Exercise description. After locating the line with "unfold State.tally; refine foldl_eq (fun u : State => u.drives)" in the data that follows, return it and every later line exactly, up to and including the line with "s.out := by".

Supplied records.
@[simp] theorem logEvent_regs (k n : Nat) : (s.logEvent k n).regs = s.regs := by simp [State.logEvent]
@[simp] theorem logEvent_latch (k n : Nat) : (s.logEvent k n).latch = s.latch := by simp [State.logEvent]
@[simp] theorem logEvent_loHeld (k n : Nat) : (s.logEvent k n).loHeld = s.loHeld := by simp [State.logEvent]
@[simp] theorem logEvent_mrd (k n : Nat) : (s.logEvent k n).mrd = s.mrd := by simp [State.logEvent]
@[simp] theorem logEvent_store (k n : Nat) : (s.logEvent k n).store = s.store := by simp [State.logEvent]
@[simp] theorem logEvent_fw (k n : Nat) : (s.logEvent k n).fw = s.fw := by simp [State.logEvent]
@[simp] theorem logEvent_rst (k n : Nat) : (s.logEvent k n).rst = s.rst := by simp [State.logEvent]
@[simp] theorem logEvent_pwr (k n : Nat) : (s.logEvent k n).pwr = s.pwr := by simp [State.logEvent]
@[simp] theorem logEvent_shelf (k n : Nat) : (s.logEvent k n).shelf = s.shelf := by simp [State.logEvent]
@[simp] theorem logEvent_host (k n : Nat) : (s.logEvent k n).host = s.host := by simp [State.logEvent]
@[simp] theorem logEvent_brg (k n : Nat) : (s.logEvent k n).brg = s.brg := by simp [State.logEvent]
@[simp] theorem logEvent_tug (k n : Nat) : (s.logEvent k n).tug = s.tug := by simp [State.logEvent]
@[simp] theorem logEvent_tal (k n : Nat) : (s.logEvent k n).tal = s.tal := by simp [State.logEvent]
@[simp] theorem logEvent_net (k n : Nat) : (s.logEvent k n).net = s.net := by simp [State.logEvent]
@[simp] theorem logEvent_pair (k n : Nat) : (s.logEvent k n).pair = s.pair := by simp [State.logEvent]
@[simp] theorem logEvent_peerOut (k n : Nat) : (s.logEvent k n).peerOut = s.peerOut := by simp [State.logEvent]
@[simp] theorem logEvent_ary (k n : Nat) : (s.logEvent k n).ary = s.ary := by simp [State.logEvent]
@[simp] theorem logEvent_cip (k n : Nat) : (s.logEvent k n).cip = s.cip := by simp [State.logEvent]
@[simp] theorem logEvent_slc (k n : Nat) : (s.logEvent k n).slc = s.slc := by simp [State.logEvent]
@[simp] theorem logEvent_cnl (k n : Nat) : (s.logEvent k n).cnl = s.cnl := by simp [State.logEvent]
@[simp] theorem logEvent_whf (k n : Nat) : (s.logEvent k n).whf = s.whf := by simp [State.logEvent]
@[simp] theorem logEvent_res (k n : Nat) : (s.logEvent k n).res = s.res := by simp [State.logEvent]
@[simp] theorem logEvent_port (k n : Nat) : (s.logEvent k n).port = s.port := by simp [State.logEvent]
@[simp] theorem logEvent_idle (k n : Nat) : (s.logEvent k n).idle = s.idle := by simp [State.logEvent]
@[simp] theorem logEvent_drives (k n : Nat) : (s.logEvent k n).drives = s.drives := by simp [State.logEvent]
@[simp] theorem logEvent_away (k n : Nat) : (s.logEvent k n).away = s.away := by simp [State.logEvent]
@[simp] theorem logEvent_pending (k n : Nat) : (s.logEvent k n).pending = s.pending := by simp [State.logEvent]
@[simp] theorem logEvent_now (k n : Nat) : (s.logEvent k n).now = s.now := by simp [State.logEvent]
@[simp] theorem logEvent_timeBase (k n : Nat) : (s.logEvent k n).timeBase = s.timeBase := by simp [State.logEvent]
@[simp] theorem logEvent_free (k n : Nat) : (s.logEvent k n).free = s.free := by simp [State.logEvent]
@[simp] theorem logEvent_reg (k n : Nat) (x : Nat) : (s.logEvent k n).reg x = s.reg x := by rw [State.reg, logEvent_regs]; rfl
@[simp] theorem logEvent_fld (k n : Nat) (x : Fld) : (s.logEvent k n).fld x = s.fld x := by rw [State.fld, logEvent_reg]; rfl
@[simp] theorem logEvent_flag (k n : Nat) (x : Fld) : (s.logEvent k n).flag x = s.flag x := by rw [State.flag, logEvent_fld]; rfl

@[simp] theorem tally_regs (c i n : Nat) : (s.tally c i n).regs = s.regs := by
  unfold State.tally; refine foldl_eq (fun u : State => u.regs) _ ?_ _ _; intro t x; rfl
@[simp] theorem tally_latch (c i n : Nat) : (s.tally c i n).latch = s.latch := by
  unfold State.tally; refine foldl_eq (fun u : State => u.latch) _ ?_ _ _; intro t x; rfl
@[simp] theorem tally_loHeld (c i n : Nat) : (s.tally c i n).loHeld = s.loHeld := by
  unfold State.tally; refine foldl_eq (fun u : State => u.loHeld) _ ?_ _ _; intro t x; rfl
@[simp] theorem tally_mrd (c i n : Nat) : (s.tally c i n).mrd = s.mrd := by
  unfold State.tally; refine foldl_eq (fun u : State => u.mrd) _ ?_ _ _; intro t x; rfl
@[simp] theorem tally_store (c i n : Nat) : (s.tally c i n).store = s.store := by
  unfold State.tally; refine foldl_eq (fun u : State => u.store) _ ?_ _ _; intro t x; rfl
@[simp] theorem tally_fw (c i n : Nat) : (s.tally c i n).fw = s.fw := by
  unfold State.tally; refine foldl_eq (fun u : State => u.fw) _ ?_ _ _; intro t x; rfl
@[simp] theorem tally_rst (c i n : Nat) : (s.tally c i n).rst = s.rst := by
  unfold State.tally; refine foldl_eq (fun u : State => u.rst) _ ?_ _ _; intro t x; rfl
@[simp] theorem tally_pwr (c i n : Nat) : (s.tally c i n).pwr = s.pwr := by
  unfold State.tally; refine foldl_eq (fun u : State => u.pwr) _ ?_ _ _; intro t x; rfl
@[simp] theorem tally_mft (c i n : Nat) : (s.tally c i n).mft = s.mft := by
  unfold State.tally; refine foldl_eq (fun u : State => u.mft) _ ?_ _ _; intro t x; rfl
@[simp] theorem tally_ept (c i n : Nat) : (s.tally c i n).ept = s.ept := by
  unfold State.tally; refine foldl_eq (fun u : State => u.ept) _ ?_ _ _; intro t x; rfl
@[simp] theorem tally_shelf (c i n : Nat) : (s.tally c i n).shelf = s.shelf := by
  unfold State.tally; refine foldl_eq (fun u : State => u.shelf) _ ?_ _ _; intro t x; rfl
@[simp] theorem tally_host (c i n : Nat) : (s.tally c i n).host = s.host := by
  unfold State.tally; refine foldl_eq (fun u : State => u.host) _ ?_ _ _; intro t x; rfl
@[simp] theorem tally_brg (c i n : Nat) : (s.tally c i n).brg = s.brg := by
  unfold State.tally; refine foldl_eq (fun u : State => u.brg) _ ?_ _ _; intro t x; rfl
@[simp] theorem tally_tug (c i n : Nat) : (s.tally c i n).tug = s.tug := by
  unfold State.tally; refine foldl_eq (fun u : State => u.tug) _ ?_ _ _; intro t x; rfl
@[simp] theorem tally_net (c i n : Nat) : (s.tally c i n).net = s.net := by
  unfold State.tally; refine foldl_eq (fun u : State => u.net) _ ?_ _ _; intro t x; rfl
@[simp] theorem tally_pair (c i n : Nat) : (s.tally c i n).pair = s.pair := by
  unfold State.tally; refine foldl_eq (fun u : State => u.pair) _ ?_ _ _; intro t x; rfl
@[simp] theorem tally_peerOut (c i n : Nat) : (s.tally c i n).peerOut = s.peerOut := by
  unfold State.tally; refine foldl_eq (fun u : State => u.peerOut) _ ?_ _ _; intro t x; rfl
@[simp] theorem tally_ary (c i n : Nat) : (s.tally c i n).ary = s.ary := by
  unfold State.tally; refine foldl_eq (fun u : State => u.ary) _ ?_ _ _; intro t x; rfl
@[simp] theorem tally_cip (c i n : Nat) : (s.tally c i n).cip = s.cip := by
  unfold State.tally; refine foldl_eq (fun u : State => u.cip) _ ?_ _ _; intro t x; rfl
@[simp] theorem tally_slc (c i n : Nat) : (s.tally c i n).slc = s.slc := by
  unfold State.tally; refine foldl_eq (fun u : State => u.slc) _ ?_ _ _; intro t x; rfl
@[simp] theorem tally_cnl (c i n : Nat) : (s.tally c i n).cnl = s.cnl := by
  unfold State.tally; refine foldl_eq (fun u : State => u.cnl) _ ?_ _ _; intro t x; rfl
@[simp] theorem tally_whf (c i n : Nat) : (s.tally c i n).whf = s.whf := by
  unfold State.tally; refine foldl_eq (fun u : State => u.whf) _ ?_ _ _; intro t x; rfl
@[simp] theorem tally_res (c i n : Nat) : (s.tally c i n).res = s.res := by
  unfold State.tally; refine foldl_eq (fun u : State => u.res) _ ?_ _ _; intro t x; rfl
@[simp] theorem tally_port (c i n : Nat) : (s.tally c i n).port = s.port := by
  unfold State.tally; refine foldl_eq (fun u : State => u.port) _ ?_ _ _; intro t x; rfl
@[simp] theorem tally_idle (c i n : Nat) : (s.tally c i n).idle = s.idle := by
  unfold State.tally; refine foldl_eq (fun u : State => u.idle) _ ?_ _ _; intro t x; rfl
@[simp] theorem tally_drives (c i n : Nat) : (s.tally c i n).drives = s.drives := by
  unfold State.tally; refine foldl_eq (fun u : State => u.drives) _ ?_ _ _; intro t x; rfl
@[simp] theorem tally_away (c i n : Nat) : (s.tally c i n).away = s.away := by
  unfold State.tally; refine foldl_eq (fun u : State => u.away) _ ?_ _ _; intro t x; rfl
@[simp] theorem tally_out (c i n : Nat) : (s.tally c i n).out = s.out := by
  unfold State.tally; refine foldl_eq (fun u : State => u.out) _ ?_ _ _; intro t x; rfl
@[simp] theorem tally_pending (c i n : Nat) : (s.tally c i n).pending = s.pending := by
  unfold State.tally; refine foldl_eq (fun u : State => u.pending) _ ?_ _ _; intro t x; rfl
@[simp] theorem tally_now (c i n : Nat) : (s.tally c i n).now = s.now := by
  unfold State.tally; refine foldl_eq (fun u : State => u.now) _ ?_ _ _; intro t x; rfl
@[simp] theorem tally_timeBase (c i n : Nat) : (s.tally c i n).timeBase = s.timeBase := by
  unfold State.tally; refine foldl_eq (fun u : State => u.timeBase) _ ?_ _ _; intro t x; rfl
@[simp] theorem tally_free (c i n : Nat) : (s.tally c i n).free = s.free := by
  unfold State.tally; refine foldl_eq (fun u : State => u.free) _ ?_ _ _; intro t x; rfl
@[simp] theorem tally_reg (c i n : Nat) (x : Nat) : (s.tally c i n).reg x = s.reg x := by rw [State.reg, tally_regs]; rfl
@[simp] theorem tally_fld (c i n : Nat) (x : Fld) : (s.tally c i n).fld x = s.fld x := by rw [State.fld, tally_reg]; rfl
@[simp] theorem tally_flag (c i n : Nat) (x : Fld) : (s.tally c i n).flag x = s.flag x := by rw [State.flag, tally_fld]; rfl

Result below.
  unfold State.tally; refine foldl_eq (fun u : State => u.drives) _ ?_ _ _; intro t x; rfl
@[simp] theorem tally_away (c i n : Nat) : (s.tally c i n).away = s.away := by
  unfold State.tally; refine foldl_eq (fun u : State => u.away) _ ?_ _ _; intro t x; rfl
@[simp] theorem tally_out (c i n : Nat) : (s.tally c i n).out = s.out := by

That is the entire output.